Work out how many lines in these entries include the string "next", and give only that figure.

Top of Dataset content

/-- The device. -/
structure Dev where
  /-- Registers that differ from their reset values, by `RegId.key`. -/
  regs : Tbl Nat := []
  /-- Bytes of the 48-bit device address space (R271). -/
  mem : List Host.Cell := []
  /-- Stored line check XOR correct check, by line address div 64 (R281, R283); all ones is poison. -/
  lineX : Tbl Nat := []
  /-- Stored check byte XOR correct one, by byte address div 32 (R178, R294). -/
  wordX : Tbl Nat := []
  /-- The 80 physical tiles, where they differ from their reset state (R1, R4). -/
  tiles : Tbl TileSt := []
  /-- The physical tile of each logical engine, where it differs from the reset mapping (R4). -/
  engMap : Tbl Nat := []
  /-- The model's own counter for free values (log 1). -/
  free : Nat := 0
  /-- The queue pairs by number, none while not created (R450). -/
  qps : Tbl (Option QP) := []
  /-- Bytes written to host memory, newest first. -/
  hostOut : List HostWrite := []
  /-- MSI-X messages signalled, newest first (R464). -/
  msi : List Nat := []
  /-- MSI-X vectors that the host has unmasked (R445; masked at reset PRESUMED, log 6). -/
  msixOpen : List Nat := []
  /-- MSI-X pending bits (R445). -/
  msixPending : List Nat := []
  /-- Events raised, newest first (R453). -/
  events : List Event := []
  /-- The trace RAMs of the engine dies (R486). -/
  traces : Tbl Trace := []
  /-- The trigger network (R492–R498). -/
  trig : Trig := {}
  /-- The committed step number c (R216). -/
  committed : Nat := 0
  /-- The step open on this device (R216, R390). -/
  openStep : Option Nat := none
  /-- Management messages sent, newest first (R386). -/
  mgmtOut : List Mgmt := []
  /-- Management messages sent that have no reply yet (R386). -/
  awaiting : List Mgmt := []
  /-- The next PSEQ of management messages, per destination (R386). -/
  mgmtSeq : Tbl Nat := []
  /-- The rank map (R381) as this device holds it. -/
  ranks : Tbl RankEntry := []
  /-- Payloads that MRK commands posted to Dammel, newest first (R257). -/
  marks : List Mark := []
  /-- The coupler ports, beside their registers (R334–R345). -/
  ports : Tbl Port := []
  /-- Streams that this device receives (R347). -/
  streams : List RxStream := []
  /-- Tender streams sent, by logical engine (R409). -/
  tenderTx : Tbl TenderTx := []
  /-- The next ALIVE of each packet stream sent, by (DST, VC, PATH) (R515). -/
  txAlive : Tbl Nat := []
  /-- The ALIVE expected by (die, SRC, VC, PATH) (R515, R516). -/
  rxAlive : Tbl (Option Nat) := []
  /-- Groups whose stale packets have been reported in this step (R349). -/
  staleSaid : List Nat := []
  /-- Destinations without a route that have been reported (R352). -/
  noRouteSaid : List Nat := []
  /-- The member lists of the groups as this device knows them (R382). -/
  members : Tbl (List Nat) := []
  /-- The region table (R285), as TENSOR_BIND has placed it. -/
  regions : List RegionEnt := []
  /-- The bytes S_w of the ward's state (R406). -/
  wardBytes : Nat := 0
  /-- The bytes P_w of the ward's program (R406). -/
  wardProgram : Nat := 0
  /-- The trailer of the ward's last tender stream: committed step and remaining pin count (R409). -/
  wardTrailer : Nat × Nat := (0, 0)
  /-- The engine die whose decoder issues the DRAM requests of the command at work, none for requests that a base die decodes
  (R277); none between commands. -/
  via : Option Nat := none
  /-- Writes of the command at work that were answered by an error, as stops, each once (R272, R282, R296, R297); empty between
  commands. -/
  slips : List Nat := []
  /-- The stack that Dammel must treat as failed and has not remapped yet (R289, R292). -/
  stackDue : Option Nat := none
  /-- The retirement map: for a retired row, 1 + the number of the bank's spare row that holds it, by chunk number (R287, R302). -/
  rowMap : Tbl Nat := []
  /-- The LAYER_ID of the last SIV_GRAD_DIVERGED (R141). -/
  divLayer : Nat := 0
  /-- How many of the management messages sent have been put into packets (R386). -/
  mgmtPacked : Nat := 0
  /-- Soft counts by DRAM row, a row being named by its chunk number (R288). -/
  rowSoft : Tbl Nat := []
  /-- Spare rows taken, by bank 512·stack + 32·channel + bank (R287, R289). -/
  bankUsed : Tbl Nat := []
  /-- Hard failures by stack in this checkpoint interval (R292). -/
  stackHard : Tbl Nat := []
  /-- The next line of each stack's patrol (R290). -/
  scrubPos : Tbl Nat := []
  /-- Device addresses of lines and words that failed hard and await recovery by class (R286, R412). -/
  lost : List Nat := []
  /-- Those of `lost` that held input bytes which the host has not confirmed (R286, R412). -/
  lostInput : List Nat := []
  /-- The program copy in checkpoint flash: the bytes of the PROGRAM regions in ascending address (R406, R421). -/
  programCopy : List Byte := []
  /-- Refusals in a row by larder bank and requester: 7·(64·tile + bank) + requester (R21). -/
  larWait : Tbl Nat := []
  /-- What the last read command returned (R272, R443). -/
  answer : List Byte := []
  /-- Whether it came back poisoned or as an error (R272, R282). -/
  answerBad : Bool := false
  /-- Counters of the base dies (R485), by 512·die + offset div 8. -/
  baseCnt : Tbl Nat := []
  /-- The fuse blocks (R522). -/
  fuses : Fuses := {}
  /-- The boot flashes (R292, R417, R528, R533). -/
  flash : BootFlash := {}
  /-- Pod, step and program (R378–R431). -/
  pod : Pod := {}
  /-- The power controller (R543–R547, R568). -/
  power : Power := {}
  /-- The service processor (R416, R439–R471). -/
  svc : Service := {}
  /-- The handover record (R416, R557). -/
  handover : Record := {}
  /-- PSEQs of management messages accepted, by source rank (R386). -/
  mgmtSeen : Tbl (List Nat) := []
  /-- What each rank last said in a HEARTBEAT: role, committed step, OPEN (R386). -/
  peers : Tbl (Nat × Nat × Bool) := []
  /-- Wear of the checkpoint flash in bytes written, by flash interface (R423). -/
  flashBytes : Nat := 0
  deriving DecidableEq, Repr

/-- Who raises a fault: a command whose operand lies outside the module's ratings (R543). Safe: the machine stops where
the specification says only that damage is possible. -/
inductive Fault where
  /-- An input above 80 V, or reversed beyond −80 V, "outside the ratings; damage possible" (R543). Safe. -/
  | outsideRatings
  deriving DecidableEq, Repr

/-- Refusals. Safe: a refused command has no meaning yet. -/
inductive Refusal where
  /-- A command without a meaning, by its mnemonic; raised only by the dispatcher's arms. Safe. -/
  | notModelled (mnemonic : String)
  deriving DecidableEq, Repr

/-- The state: the commands waiting, first in, first out, and the device. -/
structure State where
  /-- The commands waiting, first in, first out. -/
  pending : List Instr := []
  /-- The device. -/
  dev : Dev := {}
  deriving DecidableEq, Repr

/-- The machine right after power-on reset (R552, R555): every register at its table's reset value, every other item as
the log entries say, no command waiting. -/
def State.reset : State := {}

end Sys2Proof.Machine
end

Bottom of Dataset content

▶ **Result of this exercise**: 3